Many riders initially assumed that someone was playing a prank or that a train employee had accidentally left the intercom on while watching a movie, according to Schlomo Hofmeister, the community rabbi of Vienna, who was on board on Sunday.
“Something didn’t add up. And eventually the announcements became more and more absurd,” Hofmeister said in an interview Tuesday. “When the Hitler speech came, then it was clear to everyone that this is not an accident, but this is on purpose.”
Hours after the incident, the rabbi tweeted that he found it “above all disturbing, when some passengers began to laugh” as Hilter’s voice and Nazi slogans sounded from the loudspeakers. He expressed frustration Tuesday that train personnel didn’t immediately walk through the cars and tell passengers not to worry.
“Some people were shocked, some were panicked, some were upset,” he recounted. “Yet others just started to laugh out of awkwardness, I suppose.”
Green Party lawmaker David Stögmüller, who tweeted a video showing one of the moments when the Nazi salute call “Sieg Heil” was broadcast, described the sabotage as “pretty disturbing” and said a member of staff appeared “completely helpless.”
Austria’s national railway operator, ÖBB, said via email Tuesday that it had reported the incident to police after identifying the individuals allegedly involved. The “two unauthorized persons” — neither of whom were members of its staff — gained access to the intercom system and played “music and National Socialist texts,” the statement said.
“We apologize to the passengers for the unpleasant situation, and we clearly distance ourselves from the content,” the statement said.
An ÖBB spokesman told Austrian newspaper Der Standard that the perpetrators appeared to have used a key that rail employees have to access the intercom and played the recordings from a cellphone.
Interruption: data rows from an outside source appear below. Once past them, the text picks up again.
-- ==== Sys2Proof/Machine/Rv32.lean ====
section
/-! DEFINITION. The control core in user mode (R69, R70, R75, R76): RV32IMC over a sheet's scalar registers and
felt, with the FX CSRs. -/

namespace Sys2Proof.Machine

/-! ### Building 32-bit words, for the compressed forms -/

/-- An I-type word. -/
def encI (op f3 rd rs1 : Nat) (imm : Int) : Nat :=
  op + rd * 2 ^ 7 + f3 * 2 ^ 12 + rs1 * 2 ^ 15 + unsign 12 imm * 2 ^ 20

/-- An R-type word of the OP opcode. -/
def encR (f7 f3 rd rs1 rs2 : Nat) : Nat :=
  0x33 + rd * 2 ^ 7 + f3 * 2 ^ 12 + rs1 * 2 ^ 15 + rs2 * 2 ^ 20 + f7 * 2 ^ 25

/-- A store word. -/
def encS (f3 rs1 rs2 imm : Nat) : Nat :=
  0x23 + (imm % 32) * 2 ^ 7 + f3 * 2 ^ 12 + rs1 * 2 ^ 15 + rs2 * 2 ^ 20 + (imm / 32) * 2 ^ 25

/-- A branch word against x0. -/
def encB (f3 rs1 : Nat) (imm : Int) : Nat :=
  let i := unsign 13 imm
  0x63 + bitsOf i 11 11 * 2 ^ 7 + bitsOf i 4 1 * 2 ^ 8 + f3 * 2 ^ 12 + rs1 * 2 ^ 15 + bitsOf i 10 5 * 2 ^ 25 +
    bitsOf i 12 12 * 2 ^ 31

/-- A JAL word. -/
def encJ (rd : Nat) (imm : Int) : Nat :=
  let i := unsign 21 imm
  0x6F + rd * 2 ^ 7 + bitsOf i 19 12 * 2 ^ 12 + bitsOf i 11 11 * 2 ^ 20 + bitsOf i 10 1 * 2 ^ 21 + bitsOf i 20 20 * 2 ^ 31

/-- The offset of C.J and C.JAL. -/
def cjImm (h : Nat) : Int :=
  signed 12 (bitsOf h 5 3 * 2 + bitsOf h 11 11 * 16 + bitsOf h 2 2 * 32 + bitsOf h 7 7 * 64 + bitsOf h 6 6 * 128 +
    bitsOf h 10 9 * 256 + bitsOf h 8 8 * 1024 + bitsOf h 12 12 * 2048)

/-- The offset of C.BEQZ and C.BNEZ. -/
def cbImm (h : Nat) : Int :=
  signed 9 (bitsOf h 4 3 * 2 + bitsOf h 11 10 * 8 + bitsOf h 2 2 * 32 + bitsOf h 6 5 * 64 + bitsOf h 12 12 * 256)

/-- The 6-bit immediate of CI forms. -/
def ciImm (h : Nat) : Int := signed 6 (bitsOf h 6 2 + bitsOf h 12 12 * 32)

/-- A compressed instruction of RV32C as its 32-bit equivalent; none for a reserved form. -/
def expandC (h : Nat) : Option Nat :=
  let rdp := 8 + bitsOf h 4 2
  let rsp := 8 + bitsOf h 9 7
  let rd := bitsOf h 11 7
  let rs2 := bitsOf h 6 2
  match h % 4, bitsOf h 15 13 with
  | 0, 0 =>
    let i := bitsOf h 6 6 * 4 + bitsOf h 5 5 * 8 + bitsOf h 12 11 * 16 + bitsOf h 10 7 * 64
    if i = 0 then none else some (encI 0x13 0 rdp 2 i)
  | 0, 2 => some (encI 0x03 2 rdp rsp (bitsOf h 6 6 * 4 + bitsOf h 12 10 * 8 + bitsOf h 5 5 * 64 : Nat))
  | 0, 6 => some (encS 2 rsp rdp (bitsOf h 6 6 * 4 + bitsOf h 12 10 * 8 + bitsOf h 5 5 * 64))
  | 1, 0 => some (encI 0x13 0 rd rd (ciImm h))
  | 1, 1 => some (encJ 1 (cjImm h))
  | 1, 2 => some (encI 0x13 0 rd 0 (ciImm h))
  | 1, 3 =>
    if rd = 2 then
      let i := signed 10 (bitsOf h 6 6 * 16 + bitsOf h 2 2 * 32 + bitsOf h 5 5 * 64 + bitsOf h 4 3 * 128 + bitsOf h 12 12 * 512)
      if i = 0 then none else some (encI 0x13 0 2 2 i)
    else if ciImm h = 0 then none
    else some (0x37 + rd * 2 ^ 7 + unsign 20 (ciImm h) * 2 ^ 12)
  | 1, 4 =>
    (match bitsOf h 11 10 with
     | 0 => if bitsOf h 12 12 = 1 then none else some (encI 0x13 5 rsp rsp rs2)
     | 1 => if bitsOf h 12 12 = 1 then none else some (encI 0x13 5 rsp rsp (rs2 + 1024 : Nat))
     | 2 => some (encI 0x13 7 rsp rsp (ciImm h))
     | _ =>
       if bitsOf h 12 12 = 1 then none
       else match bitsOf h 6 5 with
         | 0 => some (encR 32 0 rsp rsp rdp)
         | 1 => some (encR 0 4 rsp rsp rdp)
         | 2 => some (encR 0 6 rsp rsp rdp)
         | _ => some (encR 0 7 rsp rsp rdp))
  | 1, 5 => some (encJ 0 (cjImm h))
  | 1, 6 => some (encB 0 rsp (cbImm h))
  | 1, 7 => some (encB 1 rsp (cbImm h))
  | 2, 0 => if bitsOf h 12 12 = 1 then none else some (encI 0x13 1 rd rd rs2)
  | 2, 2 => if rd = 0 then none else some (encI 0x03 2 rd 2 (bitsOf h 6 4 * 4 + bitsOf h 12 12 * 32 + bitsOf h 3 2 * 64 : Nat))
  | 2, 4 =>
    if bitsOf h 12 12 = 0 then
      if rs2 = 0 then (if rd = 0 then none else some (encI 0x67 0 0 rd 0)) else some (encR 0 0 rd 0 rs2)
    else if rs2 = 0 then (if rd = 0 then some 0x00100073 else some (encI 0x67 0 1 rd 0))
    else some (encR 0 0 rd rd rs2)
  | 2, 6 => some (encS 2 2 rs2 (bitsOf h 12 9 * 4 + bitsOf h 8 7 * 64))
  | _, _ => none

/-- The 32-bit form of an instruction word and its length in bytes; none for a reserved compressed
form. -/
def rvWord (w : W32) : Option (Nat × Nat) :=
  if w.toNat % 4 = 3 then some (w.toNat, 4) else (expandC (w.toNat % 2 ^ 16)).map (fun x => (x, 2))

/-! ### Fields -/

/-- rd. -/
def rvRd (w : Nat) : Nat := bitsOf w 11 7
/-- rs1. -/
def rvRs1 (w : Nat) : Nat := bitsOf w 19 15
/-- rs2. -/
def rvRs2 (w : Nat) : Nat := bitsOf w 24 20
/-- I immediate. -/
def rvImmI (w : Nat) : W32 := BitVec.ofInt 32 (signed 12 (w / 2 ^ 20))
/-- S immediate. -/
def rvImmS (w : Nat) : W32 := BitVec.ofInt 32 (signed 12 (bitsOf w 11 7 + bitsOf w 31 25 * 32))
/-- B immediate. -/
def rvImmB (w : Nat) : W32 :=
  BitVec.ofInt 32 (signed 13 (bitsOf w 11 8 * 2 + bitsOf w 30 25 * 32 + bitsOf w 7 7 * 2048 + bitsOf w 31 31 * 4096))
/-- J immediate. -/
def rvImmJ (w : Nat) : W32 :=
  BitVec.ofInt 32 (signed 21 (bitsOf w 30 21 * 2 + bitsOf w 20 20 * 2048 + bitsOf w 19 12 * 4096 + bitsOf w 31 31 * 2 ^ 20))

/-- The felt access of a load or store: its address and size in bytes, and whether it stores. -/
def rvAccess (sh : Sheet) (w : Nat) : Option (W32 × Nat × Bool) :=
  let f3 := bitsOf w 14 12
  match w % 128 with
  | 0x03 => if f3 = 3 ∨ 5 < f3 then none else some (sh.x (rvRs1 w) + rvImmI w, 2 ^ (f3 % 4), false)
  | 0x23 => if 2 < f3 then none else some (sh.x (rvRs1 w) + rvImmS w, 2 ^ f3, true)
  | _ => none

/-- OP and OP-IMM results. -/
def rvAlu (f3 : Nat) (alt : Bool) (a b : W32) : W32 :=
  match f3 with
  | 0 => if alt then a - b else a + b
  | 1 => a <<< (b.toNat % 32)
  | 2 => if a.slt b then 1 else 0
  | 3 => if a.ult b then 1 else 0
  | 4 => a ^^^ b
  | 5 => if alt then a.sshiftRight (b.toNat % 32) else a >>> (b.toNat % 32)
  | 6 => a ||| b
  | _ => a &&& b

/-- The M extension. -/
def rvMul (f3 : Nat) (a b : W32) : W32 :=
  match f3 with
  | 0 => a * b
  | 1 => BitVec.ofInt 32 ((a.toInt * b.toInt) / 2 ^ 32)
  | 2 => BitVec.ofInt 32 ((a.toInt * (b.toNat : Int)) / 2 ^ 32)
  | 3 => BitVec.ofNat 32 (a.toNat * b.toNat / 2 ^ 32)
  | 4 => if b = 0 then 0xFFFFFFFF#32 else BitVec.ofInt 32 (a.toInt.tdiv b.toInt)
  | 5 => if b = 0 then 0xFFFFFFFF#32 else BitVec.ofNat 32 (a.toNat / b.toNat)
  | 6 => if b = 0 then a else BitVec.ofInt 32 (a.toInt.tmod b.toInt)
  | _ => if b = 0 then a else BitVec.ofNat 32 (a.toNat % b.toNat)

/-- Branch conditions; none for a reserved one. -/
def rvBranch (f3 : Nat) (a b : W32) : Option Bool :=
  match f3 with
  | 0 => some (a == b)
  | 1 => some (a != b)
  | 4 => some (a.slt b)
  | 5 => some (!a.slt b)
  | 6 => some (a.ult b)
  | 7 => some (!a.ult b)
  | _ => none

/-- A CSR read in user mode: the FX CSRs, the read-only ones from the task and the time (R75, R76). -/
def rvCsrRead (x : FxCtx) (sh : Sheet) (csr : Nat) : Option W32 :=
  match csr with
  | 0xCC0 => some (BitVec.ofNat 32 (((sh.task.map (·.logical)).getD 0) % 64))
  | 0xCC1 => some (BitVec.ofNat 32 ((sh.task.map (·.index)).getD 0))
  | 0xCC2 => some (BitVec.ofNat 32 (frameOf x.tick * 2 ^ 21 + tickInFrame x.tick))
  | 0xCC3 => some (BitVec.ofNat 32 x.taiNs)
  | _ => sh.csrs.read csr

/-- A CSR instruction: read into rd, then write unless it is a set or clear with no source (the
read-only CSRs refuse a write). -/
def rvCsr (x : FxCtx) (sh : Sheet) (w : Nat) : FxOut :=
  let csr := w / 2 ^ 20
  let f3 := bitsOf w 14 12
  let src : W32 := if 4 ≤ f3 then BitVec.ofNat 32 (rvRs1 w) else sh.x (rvRs1 w)
  match rvCsrRead x sh csr with
  | none => .trap trIllegal
  | some old =>
    let new : Option W32 := match f3 % 4 with
      | 1 => some src
      | 2 => if rvRs1 w = 0 then none else some (old ||| src)
      | _ => if rvRs1 w = 0 then none else some (old &&& ~~~ src)
    match new with
    | none => .ok ((sh.setX (rvRd w) old))
    | some v =>
      match sh.csrs.write csr v with
      | none => .trap trIllegal
      | some k => .ok ({ sh with csrs := k }.setX (rvRd w) old)

/-- One RV32IM instruction, its 32-bit word and length: the sheet after it, or a trap (R70, R94). The
caller has judged the ordering of felt accesses. -/
def rvExec (x : FxCtx) (sh : Sheet) (w len : Nat) : FxOut :=
  let next : W32 := sh.pc + BitVec.ofNat 32 len
  let rd := rvRd w
  let a := sh.x (rvRs1 w)
  let b := sh.x (rvRs2 w)
  let f3 := bitsOf w 14 12
  let f7 := bitsOf w 31 25
  let fin := fun (sh : Sheet) => FxOut.ok { sh with pc := next }
  match w % 128 with
  | 0x37 => fin (sh.setX rd (BitVec.ofNat 32 (w / 2 ^ 12 * 2 ^ 12)))
  | 0x17 => fin (sh.setX rd (sh.pc + BitVec.ofNat 32 (w / 2 ^ 12 * 2 ^ 12)))
  | 0x6F => .ok { sh.setX rd next with pc := sh.pc + rvImmJ w }
  | 0x67 => if f3 = 0 then .ok { sh.setX rd next with pc := (a + rvImmI w) &&& 0xFFFFFFFE#32 } else .trap trIllegal
  | 0x63 =>
    (match rvBranch f3 a b with
     | none => .trap trIllegal
     | some t => .ok { sh with pc := if t then sh.pc + rvImmB w else next })
  | 0x03 =>
    (match rvAccess sh w with
     | none => .trap trIllegal
     | some (ad, n, _) =>
       if ¬ feltOk ad.toNat n then .trap trFelt
       else if ad.toNat % n ≠ 0 then .trap trScalar
       else
         let v := rdNat sh.rd ad.toNat n
         fin (sh.setX rd (if f3 < 4 then BitVec.ofInt 32 (signed (8 * n) v) else BitVec.ofNat 32 v)))
  | 0x23 =>
    (match rvAccess sh w with
     | none => .trap trIllegal
     | some (ad, n, _) =>
       if ¬ feltOk ad.toNat n then .trap trFelt
       else if ad.toNat % n ≠ 0 then .trap trScalar
       else fin (sh.wr ad.toNat (bytesLE n b.toNat)))
  | 0x13 =>
    if (f3 = 1 ∧ f7 ≠ 0) ∨ (f3 = 5 ∧ f7 ≠ 0 ∧ f7 ≠ 32) then .trap trIllegal
    else fin (sh.setX rd (rvAlu f3 (f3 == 5 && f7 == 32) a (rvImmI w)))
  | 0x33 =>
    if f7 = 1 then fin (sh.setX rd (rvMul f3 a b))
    else if f7 = 0 ∨ (f7 = 32 ∧ (f3 = 0 ∨ f3 = 5)) then fin (sh.setX rd (rvAlu f3 (f7 == 32) a b))
    else .trap trIllegal
  | 0x0F => if f3 = 0 then fin sh else .trap trIllegal
  | 0x73 =>
    if f3 = 0 then
      (if w = 0x00000073 ∨ w = 0x00100073 then .trap trScalar
       else if w = 0x10500073 then fin sh else .trap trIllegal)
    else if f3 = 4 then .trap trIllegal
    else (match rvCsr x sh w with
      | .ok sh => fin sh
      | r => r)
  | _ => .trap trIllegal

/-! ### FX words (R77) -/

/-- The instruction that an FX word of a sheet's program names; none for a reserved FUNCT6, which is an illegal
instruction (R78). -/
def fxDecode (s : SheetAt) (w : Nat) : Option Instr :=
  let f := bitsOf w 31 26
  let o : FxOps := ⟨Fin.ofNat 32 (rvRd w), Fin.ofNat 32 (rvRs1 w), Fin.ofNat 32 (rvRs2 w), w.testBit 25, Fin.ofNat 8 (bitsOf w 14 12)⟩
  match w % 128 with
  | 0x0B =>
    ([.fxVadd s o, .fxVsub s o, .fxVmul s o, .fxVfma s o, .fxVmin s o, .fxVmax s o, .fxVcmplt s o, .fxVcmpeq s o,
      .fxVsel s o, .fxVand s o, .fxVor s o, .fxVxor s o, .fxVshl s o, .fxVshra s o, .fxVcvt s o, .fxVrsum s o,
      .fxVrmax s o, .fxVperm s o, .fxVfn s o, .fxVcmul s o, .fxVcmulc s o, .fxVcmag s o, .fxVscale s o,
      .fxVmvxs s o] : List Instr)[f]?
  | 0x2B =>
    if 0x20 ≤ f then some (.feltForm s (Fin.ofNat 32 (f - 0x20)) o)
    else match f with
      | 0x00 => some (.fxVld s o .clean)
      | 0x01 => some (.fxVst s o)
      | 0x02 => some (.fxVld2 s o)
      | 0x03 => some (.fxVldx s o)
      | 0x04 => some (.fxVstx s o)
      | 0x05 => some (.fxVgath s o)
      | 0x06 => some (.fxVscat s o)
      | 0x08 => some (.fxTapld s o)
      | 0x09 => some (.fxTapmv s o)
      | 0x0A => some (.fxDemap s o)
      | 0x0B => some (.fxCbxupk s o)
      | 0x0C => some (.fxCbxpk s o)
      | _ => none
  | 0x5B =>
    ([.fxMma s o 0, .fxAccrd s o, .fxAccld s o, .fxAccz s o, .fxAccmv s o] : List Instr)[f]?
  | 0x7B =>
    ([.fxDma s o, .fxPref s o, .fxTfence s o, .fxFence s o, .fxWaitrdy s o, .fxMkrdy s o, .fxClrrdy s o, .fxWaitev s o,
      .fxStrec s o, .fxStred s o, .fxCommit s o, .fxRtwait s o, .fxRand s o, .fxCntrd s o, .fxStmsg s o] : List Instr)[f]?
  | _ => none

/-- The four FX opcodes. -/
def fxOpcode (w : Nat) : Bool := [0x0B, 0x2B, 0x5B, 0x7B].contains (w % 128)

end Sys2Proof.Machine
end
In two similar incidents over the past week, children’s songs were played over a train intercom, according to the newspaper.
“The investigators were already able to determine the identity of the two accused in Vienna and will bring them in for questioning as soon as possible,” the regional police said in an emailed statement Tuesday.
Police have not publicly discussed the motive behind the incident but confirmed that the State Office for the Protection of the Constitution and Combating Terrorism of the State Police Directorate of Lower Austria had taken over the case.
Hitler, who was born in Austria, annexed the country in 1938 while leader of Nazi Germany. Last year, the country announced plans to strengthen its already strict laws banning the use of Nazi symbols, according to Reuters news agency.
On Monday, the antisemitism Reporting Office of the Jewish Community of Vienna said in an annual report that it had received 719 reports of “clearly antisemitic” incidents in 2022 — the second-highest tally since the group began its tracking.